Edelman flow down to Washington last night after authorities asked him to appear voluntarily before the committee. The 29-year-old Medical School scientist was front-paged in Boston paper Friday when he said he "didn't know" whether he was a member of the Communist Party.

Edelman said that he and his wife "became quite interested in finding out what the Communist Party was talking about' 'while they were living in Indianapolis in 1943. "All told, we attended about two party meetings and had the Daily Worker sent to us," he said.

"It was arranged for me to put in an application for membership. I don't remember whether I signed it or not. After six years it's not too clear. I don't know whether this constituted my being a member of the Communist Party."

Edelman said he may have been "naive or misinformed," but "it was my understanding that this didn't constitute membership." He added that both he and his wife dropped out of the picture when they found that they didn't agree with the Communists, either in theory or practice.

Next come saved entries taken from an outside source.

/-- 03 R67. -/
def resetPli : Pli :=
  { line := .unobserved, gap := false, origin := 15, synced := false, idle := .stopped, ownSlot := none, forfeited := false,
    winner := 0, part := false, sent := none, copy := none, markE := false, markF := false,
    ownVeto := 0, givenVeto := 0 }

/-- 06 R109. -/
def resetSched : Sched := ⟨[], [], none, .nothing, false, none⟩

/-- 08 R149. -/
def resetMonitor : Monitor :=
  ⟨.stopped, Vector.replicate 16 .stopped, .stopped, false, Vector.replicate 16 0⟩

/-- 09 R151. -/
def resetJoin : JoinControl := ⟨.unconfigured, none, false, .stopped, .stopped, false, none⟩

/-- 11 R200. -/
def resetPort : HostPort := ⟨.empty, [], 0, 0, 0, .noError, none⟩

def resetHand : HandOvers := ⟨[], [], [], [], false, none, none⟩

/-- The part at the release of RESET, with the straps sampled then (10 R178). -/
def resetState (p : Straps) : State :=
  { resetHeld := false, straps := p, settings := none, edgeTaken := false,
    pli := resetPli, intake := ⟨[], 0, false⟩, replica := emptyReplica p, sched := resetSched,
    ops := ⟨[], []⟩, monitor := resetMonitor, join := resetJoin, port := resetPort, hand := resetHand,
    freeReads := 0, pending := [] }

/-- Unconnected straps read 0 (10 R176). -/
def resetStraps : Straps := ⟨0, 0, false, 0⟩

/-- The part right after reset, its straps unconnected (log 14). -/
def State.reset : State := resetState resetStraps

end Sys2Proof.Machine
end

The young scientist came to Harvard on January 1, on a $3750-a-year fellowship awarded by the AEC. His work is non-secret and concerns fluid balance in the body in certain surgical diseases.

Its only connection with atomic energy is with radioactive isotopes, which are used in hospitals and laboratories throughout the world and have no relation to atomic energy for military purposes.

Edelman ignorant of Atom Bomb

"I'm a medical doctor, not a physicist," Edelman told reporters. "I don't know a damn thing about nuclear physics. If somebody tried to tell me about the atomic bomb I wouldn't know what they were talking about."

The Senate subcommittee, which has insisted during hearings that fellowship applications be screened to bar Communists, first heard of Edelman on Friday. Senator Wherry (R-Neb) brought him up as a possible Communist sympathizer who had received a fellowship without a security clearance.

Several witnesses agreed the loyalty should be the prime test even in non-classified fields, and Senator Ferguson (R-Mich) suggested that Edelman be called in to testify on his own behalf.

Over the weekend Edelman told reporters that he would be glad to appear. "I certainly have nothing to hide--and nothing to be ashamed off," he said. "A bit of youthful curiosity has made a mountain out of a molehill."

In a statement issued Friday, Dean Burwell of the Medical School praised Edelman as an "able hard-working, and effective researcher."